Hi,
I am a new user to Druid. I was using the quantilesDoubleSketchToHistogram query.
I think the result being delivered is incorrect. Requesting for further light on this topic.
MY QUERY :
{
“queryType”: “groupBy”,
“dataSource”: “sample1”,
“granularity”: “hour”,
“dimensions”: [
{“type”: “default”, “dimension”: “appid”, “outputName”: “application_id”}
],
“aggregations”: [
{
“type” : “quantilesDoublesSketch”,
“name” : “count_appid”,
“fieldName” : “appid”
}
],
“postAggregations”: [
{
“type” : “quantilesDoublesSketchToHistogram”,
“name” : “histogram_count_appid”,
“field” : { “type” : “fieldAccess”, “fieldName” : “count_appid”},
“splitPoints” : [1000.0,2000.0]
}
],
“intervals”: [“2020-02-07T00:00:00.000Z/2020-02-07T23:59:00.000Z”]
}
MY RESULT :
timestamp : 2020-02-07T06:00:00.000Z
histogram_count_appid : 400
count_appid : 4
application_id : 1044534198
timestamp : 2020-02-07T06:00:00.000Z
histogram_count_appid : 200
count_appid : 2
application_id : 1057889290
and so on…
I have taken reference of the this chat
URL : https://github.com/apache/druid/issues/6853
"Also i calculated the quantiles of [0.50, 0.75, 0.90, 0.95] and the histograms of [ 0.0, 200.0, 400.0, 600.0, 800.0, 1000.0, 1200.0, 1400.0, “Infinity” ] by myself. They were [100, 1150, 1772, 1886] and [ 6.0, 0.0, 0.0, 1.0, 0.0, 0.0, 0.0, 3.0 ].

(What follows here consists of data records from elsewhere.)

-- ==== Sys2Proof/Safety.lean ====
section
/-! DEFINITION. The words in which statements speak of a step: what every step keeps, what a command leaves unchanged, and
what logging a fault writes. -/

namespace Sys2Proof.Machine

/-- The addressed buffers keep their canonical form. -/
def State.memOk (s : State) : Bool := Memory.wf s.img.loadBuf && Memory.wf s.mgt.fwStore

/-- Every element but element `i` is the same. -/
def OthersSame {α : Type} {n : Nat} (v w : Vector α n) (i : Fin n) : Prop := ∀ k : Fin n, k ≠ i → w[k] = v[k]

/-- `t` is `s` but for what logging faults and events writes: Pewter's queue with its counters (R314), MGT_FAULT, holds that
a fault opens (R321), and MOD_FAULT_LAST (R340). -/
def State.SameButLog (s t : State) : Prop :=
  t = { s with
    mdl := { s.mdl with faultLast := t.mdl.faultLast }
    mgt := { s.mgt with queue := t.mgt.queue, dropped := t.mgt.dropped, lostEvents := t.mgt.lostEvents,
                        fault := t.mgt.fault, holds := t.mgt.holds } }

/-- MOD_FAULT_LAST shows the code and the object of a fault (R340, R363). -/
def State.lastFault (t : State) (code obj : Nat) : Prop :=
  t.mdl.faultLast = BitVec.ofNat 32 (code * 65536 + obj)

/-- An event entry with this code, object and detail stands at the tail of Pewter's queue (R314, R323). -/
def State.queuedLast (s t : State) (code obj : Nat) : Prop :=
  t.mgt.queue = s.mgt.queue ++ [.event { ts := s.stamp, code := BitVec.ofNat 16 code, obj := BitVec.ofNat 16 obj, detail := 0 }]

/-- Every engine's journal of vital input events gains `ev`, and nothing else of an engine changes (R156, R159): the journal that
the coming tick samples, or, from that tick's instant on, the one of the tick after it (R19). -/
def State.viPosted (s t : State) (ev : ViEv) : Prop :=
  ∀ e : Fin 4, t.engines[e] = (s.engines[e]).post s.late (fun j => { j with vis := j.vis ++ [ev] })

/-- Every engine's journal of point events gains `ev`, and nothing else of an engine changes. -/
def State.pointPosted (s t : State) (ev : PointEv) : Prop :=
  ∀ e : Fin 4, t.engines[e] = (s.engines[e]).post s.late (fun j => { j with points := j.points ++ [ev] })

/-- Every engine's journal of link events gains `ev`, and nothing else of an engine changes. -/
def State.linkPosted (s t : State) (ev : LinkEv) : Prop :=
  ∀ e : Fin 4, t.engines[e] = (s.engines[e]).post s.late (fun j => { j with links := j.links ++ [ev] })

/-- One read of a contact whose state `c` becomes `c'` (R247 to R249): outside its own gap, a definite level `x` that both
evaluators see changes a known state at the fourth such read in a row and at no other, and a level equal to the state ends
the count; a gap read, or one on which the evaluators disagree, leaves state and count. -/
def Contact.ReadRule (c c' : Contact) (gap : Bool) (r : ContactRead) : Prop :=
  (∀ x : Bool, c.known = true → gap = false → r.evA = (if x then .closed else .opened) → r.evB = r.evA →
    (x ≠ c.closed → 3 ≤ c.run → c.runVal = x → c'.closed = x) ∧
    (x = c.closed ∨ c.run < 3 ∨ c.runVal ≠ x → c'.closed = c.closed) ∧
    (x = c.closed → c'.run = 0)) ∧
  (gap = true ∨ (r.evA = .closed ∧ r.evB = .opened) ∨ (r.evA = .opened ∧ r.evB = .closed) →
    c'.closed = c.closed ∧ c'.known = c.known ∧ c'.run = c.run)

/-- Module reset has been asserted over `s` with this cause (R262, R292, R338, Table 13-3): engines, links, outputs, inputs,
ports, channels, wheel detection units, lanes, check-value units, interpreter and time base stand at their reset values, the
inputs in the state that begins now; the image slots, the rings and holds of the recorder, the waiting commands and the instant
are kept. -/
def State.resetAsserted (s t : State) (cause : ResetCause) : Prop :=
  t.mdl.phase = .held ∧ t.mdl.resetCause = cause ∧ t.causes = [.start] ∧
  t.engines = State.reset.engines ∧ t.links = State.reset.links ∧ t.vos = State.reset.vos ∧
  t.vis = Vector.replicate 8 { since := s.now } ∧
  t.ports = State.reset.ports ∧ t.chans = State.reset.chans ∧ t.wdus = State.reset.wdus ∧ t.lanes = State.reset.lanes ∧
  t.crc = State.reset.crc ∧ t.cmd = {} ∧ t.tbs = {} ∧ t.rt = none ∧
  t.img.active = none ∧ t.img.slot = s.img.slot ∧ t.img.previous = s.img.previous ∧ t.img.staged = none ∧
  t.mgt.evtRing = s.mgt.evtRing ∧ t.mgt.axlRing = s.mgt.axlRing ∧ t.mgt.holds = s.mgt.holds ∧ t.mgt.queue = [] ∧
  t.pending = s.pending ∧ t.now = s.now

/-- The source, the operation and the parameter bytes of a command that its own row gives (Table 8-8); none for a row that is
no opcode. -/
def asOp : Instr → Option (Who × Op × List Byte)
  | .getStatus w => some (w, .getStatus, [])
  | .getSection w g => some (w, .getSection g, [])
  | .getAxles w g f n l => some (w, .getAxles g f n l, [])
  | .resetDirect w g => some (w, .resetDirect g, [])
  | .resetPreparatory w g => some (w, .resetPreparatory g, [])
  | .resetCancel w g => some (w, .resetCancel g, [])
  | .faultAck w i => some (w, .faultAck i, [])
  | .cfgBegin w len => some (w, .cfgBegin len, [])
  | .cfgBlock w off d => some (w, .cfgBlock off d, [])
  | .cfgEnd w crc => some (w, .cfgEnd crc, [])
  | .cfgConfirm w v => some (w, .cfgConfirm v, [])
  | .cfgRevertDiscard w => some (w, .cfgRevert 0, [])
  | .cfgRevertPrevious w => some (w, .cfgRevert 1, [])
  | .bankLoad w b f l => some (w, .bankLoad b f l, [])
  | .bankLoadClose w b crc => some (w, .bankClose b crc, [])
  | .bankSwap w a z b => some (w, .bankSwap a z b, [])
  | .presetSelect w a z q m => some (w, .presetSelect a z q m, [])
  | .syncReset w a z => some (w, .syncReset a z, [])
  | .engineSplit w a b => some (w, .engineSplit a b, [])
  | .engineJoin w e => some (w, .engineJoin e, [])
  | .debugAttach w e => some (w, .debugAttach e, [])
  | .debugDetach w e => some (w, .debugDetach e, [])
  | .selftestShutdown w x => some (w, .selftestShutdown x, [])
  | .selftestPort w n => some (w, .selftestPort n, [])
  | .loopbackSetLb0 w n => some (w, .loopback 0 (BitVec.ofNat 8 n.val) 0, [0, BitVec.ofNat 8 n.val, 0])
  | .loopbackSetLb1 w n => some (w, .loopback 0 (BitVec.ofNat 8 n.val) 1, [0, BitVec.ofNat 8 n.val, 1])
  | .loopbackSetLb2 w n => some (w, .loopback 0 (BitVec.ofNat 8 n.val) 2, [0, BitVec.ofNat 8 n.val, 2])
  | .loopbackSetLb3 w n => some (w, .loopback 0 (BitVec.ofNat 8 n.val) 3, [0, BitVec.ofNat 8 n.val, 3])
  | .loopbackSetEcho w k => some (w, .loopback 1 (BitVec.ofNat 8 k.val) 0, [1, BitVec.ofNat 8 k.val, 0])
  | .loopbackSetLba w k => some (w, .loopback 2 (BitVec.ofNat 8 k.val) 0, [2, BitVec.ofNat 8 k.val, 0])
  | .loopbackSetLbf w k => some (w, .loopback 2 (BitVec.ofNat 8 k.val) 1, [2, BitVec.ofNat 8 k.val, 1])
  | .loopbackSetLbr w k => some (w, .loopback 2 (BitVec.ofNat 8 k.val) 2, [2, BitVec.ofNat 8 k.val, 2])
  | .timebaseStatus w => some (w, .timebaseStatus, [])
  | .logRead w l n f => some (w, .logRead l n f, [])
  | .fwStage w off d => some (w, .fwStage off d, [])
  | .fwStageClose w len => some (w, .fwStageClose len, [])
  | .fwActivate w v => some (w, .fwActivate v, [])
  | _ => none

/-- A command that its row gives passes every check that comes before the operation's own (R197, R227, R234 to R238,
Table 8-6): its class is admitted, no shutdown self-test and no missing engine bars it, an image is there where it needs one,
and the key of a class T source is ACCEPTED. -/
def State.admits (s : State) (w : Who) (o : Op) (ps : List Byte) : Prop :=
  s.inReset = false ∧ classAdmits w.class o.code ps = true ∧ (s.testing = false ∨ isRead o.code = true) ∧
  (w ≠ .lanes true ∨ isRead o.code = true) ∧
  (o.onAdmission = true → s.pewterOn = true ∨ o.code.toNat ∈ [0x01, 0x02, 0x03, 0x60]) ∧
  (o.onAdmission = false → (s.executor o).isSome = true) ∧
  s.precheck { who := w, op := o, ref := .none } s.snap = none

/-- `t` is `s` but for the reply of a command that its row gives, `r`, and the log (R226, R323). -/
def State.answered (s t : State) (r : Result) : Prop :=
  ({ s with cmd := { s.cmd with lastReply := some r } } : State).SameButLog t

/-- The image of an engine's open frame after these journals, from the checkpoint on (R154, R159). -/
def Engine.imageAfter (cfg : Cfg) (image : Bool) (js : List Journal) (g : Engine) : Img :=
  (js.foldl (Work.run cfg image) { img := g.committed }).img

/-- The open frame of an engine fails by `k`, on an engine that goes on (R167, R168): the frame is lost, counted and logged; the
checkpoint, the mode and the token stand. -/
def State.frameLost (s t : State) (e : Fin 4) (k : FrameFail) : Prop :=
  OthersSame s.engines t.engines e ∧ ({ s with engines := t.engines, vos := t.vos } : State).SameButLog t ∧
  (t.engines[e]).work = none ∧ (t.engines[e]).delay = [] ∧ (t.engines[e]).fails = (s.engines[e]).fails + 1 ∧
  (t.engines[e]).mode = (s.engines[e]).mode ∧ (t.engines[e]).token = (s.engines[e]).token ∧
  (t.engines[e]).committed = (s.engines[e]).committed ∧ (t.engines[e]).sampled = (s.engines[e]).sampled ∧
  (t.engines[e]).restartCnt = satInc (s.engines[e]).restartCnt ∧ (t.engines[e]).restartKind = k.row.2.2 ∧
  (t.engines[e]).fault = setBit (s.engines[e]).fault k.row.1 ∧ t.lastFault k.row.2.1 e.val

/-- The open frame of an engine fails and the engine halts (R167, R169): its token is dead, the halt image is due, and the outputs
of its sections are open. -/
def State.frameHalts (s t : State) (e : Fin 4) (k : FrameFail) : Prop :=
  OthersSame s.engines t.engines e ∧ ({ s with engines := t.engines, vos := t.vos } : State).SameButLog t ∧
  (t.engines[e]).work = none ∧ (t.engines[e]).mode = .halted ∧ (t.engines[e]).token = false ∧
  (t.engines[e]).haltDue = true ∧ (t.engines[e]).haltAt = (s.engines[e]).frame ∧
  (t.engines[e]).committed = (s.engines[e]).committed ∧
  (t.engines[e]).fault = setBit (setBit (s.engines[e]).fault k.row.1) 7 ∧ t.lastFault 0x0605 e.val ∧
  (∀ j : Fin 8, s.publisher (s.voSection j) = some e → (t.vos[j]).closed = false)

/-- Only link `k` changes, to `l`, and a fault of the link is logged (R191: a dropped frame has no other effect). -/
def State.onlyLink (s t : State) (k : Fin 8) (l : Link) (code : Nat) : Prop :=
  OthersSame s.links t.links k ∧ ({ s with links := t.links } : State).SameButLog t ∧ t.links[k] = l ∧ t.lastFault code k.val

/-- Pewter's queue has a free place and nothing dropped waits to be reported (R314). -/
def State.hasRoom (s : State) : Prop := s.mgt.dropped = 0 ∧ s.mgt.queue.length < 4096

/-- The RC fields of a register, lowest bit and width, from the low end (Tables of 2 to 12). -/
def rcFields (a : RegAt) : List (Nat × Nat) :=
  match a.blk, a.off with
  | .sup, 0x1C => [(0, 16), (16, 16)]
  | .prt, 0x24 => [(0, 16)]
  | .flt, 0x30 => [(0, 16)]
  | .flt, 0x34 => [(0, 16)]
  | .wdu, 0x30 => [(0, 16)]
  | .lnk, 0x18 => [(0, 16), (16, 16)]
  | .lnk, 0x1C => [(0, 16), (16, 16)]
  | .lnk, 0x20 => [(0, 8), (8, 8), (16, 8), (24, 8)]
  | .lnk, 0x24 => [(0, 16)]
  | .lnk, 0x28 => [(0, 16)]
  | .vo, 0x14 => [(0, 16)]
  | .cmd, 0x14 => [(0, 16), (16, 16)]
  | .cmd, 0x18 => [(0, 16), (16, 16)]
  | .cmd, 0x20 => [(0, 16), (16, 8), (24, 8)]
  | .crc, 0x28 => [(0, 16)]
  | .mgt, 0x24 => [(0, 16), (16, 16)]
  | .mgt, 0x30 => [(0, 16), (16, 16)]
  | _, _ => []

/-- Table 13-2: the addresses that a read of a latching register latches, each with the value that its register has then (R130,
R222, R245, R282, R312, R327, R342). -/
def State.latched (s : State) (hi : Nat) : List (Nat × Word) :=
  match decodeReg hi with
  | some ⟨.wdu, n, 0x34⟩ =>
    let w (k : Fin 4) : Word := if s.assigned (Fin.ofNat 64 n) then (s.wdus[Fin.ofNat 64 n]).recWord k else 0
    [(hi + 4, w 1), (hi + 8, w 2), (hi + 12, w 3)]
  | some ⟨.tbs, _, 0x0C⟩ => [(hi + 4, BitVec.ofNat 32 s.tb)]
  | some ⟨.crc, u, 0x10⟩ => [(hi + 4, lo32 (s.crcShown (Fin.ofNat 4 u) (s.crc[Fin.ofNat 4 u]).result))]
  | some ⟨.crc, u, 0x18⟩ => [(hi + 4, lo32 (s.crcShown (Fin.ofNat 4 u) (s.crc[Fin.ofNat 4 u]).expect))]
  | some ⟨.mod, _, 0x00C⟩ => [(hi + 4, Config.hwSerial.setWidth 32)]
  | some ⟨.mod, _, 0x114⟩ => [(hi + 4, lo32 (State.imageCheck s.actShown))]
  | some ⟨.mod, _, 0x11C⟩ => [(hi + 4, lo32 (State.imageCheck s.prevShown))]
  | some ⟨.mod, _, 0x124⟩ => [(hi + 4, lo32 (State.imageSerial s.actShown))]
  | some ⟨.mod, _, 0x134⟩ => [(hi + 4, lo32 s.fwCheckNow)]
  | some ⟨.mgt, _, 0x14⟩ => [(hi + 4, BitVec.ofNat 32 s.mgt.evtNext)]
  | some ⟨.mgt, _, 0x1C⟩ => [(hi + 4, BitVec.ofNat 32 s.mgt.axlNext)]
  | some ⟨.tst, _, 0x18⟩ => [(hi + 4, lo32 ((s.tst.record.bind TestRecord.token).getD 0))]
  | _ => []

/-- A latched register of Table 13-2. -/
def isLatched (a : RegAt) : Bool :=
  match a.blk, a.off with
  | .wdu, 0x38 => true
  | .wdu, 0x3C => true
  | .wdu, 0x40 => true
  | .tbs, 0x10 => true
  | .crc, 0x14 => true
  | .crc, 0x1C => true
  | .mod, 0x010 => true
  | .mod, 0x118 => true
  | .mod, 0x120 => true
  | .mod, 0x128 => true
  | .mod, 0x138 => true
  | .mgt, 0x18 => true
  | .mgt, 0x20 => true
  | .tst, 0x1C => true
  | _, _ => false

/-- What a step keeps besides the canonical form of the buffers: Pewter's queue never holds more than 4,096 entries (R314). -/
def State.Inv (s : State) : Prop := s.memOk = true ∧ s.mgt.queue.length ≤ 4096

/-- A write that the filter discards has no effect but its report: 0B01h with the address in the event detail, and
WRITE_BLOCKED (R313). -/
def State.writeBlocked (s t : State) (addr : Nat) : Prop :=
  s.SameButLog t ∧ t.lastFault 0x0B01 0xFFFF ∧ t.mgt.fault.getLsbD 0 = true ∧
  (s.hasRoom → t.mgt.queue = s.mgt.queue ++
    [.event { ts := s.stamp, code := 0x0B01, obj := 0xFFFF, detail := BitVec.ofNat 48 addr }])

end Sys2Proof.Machine
end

Compared the actual result with the query result, i found the quantile query of approximate histogram was more accurate than quantiles
sketch, but for the histogram query, quantiles sketch was win.
Can you tell me more about why the the quantile query of approximate histogram was more accurate thanquantiles sketch?"
My results differ from the above chat. Is there something I am missing to get the correct answer?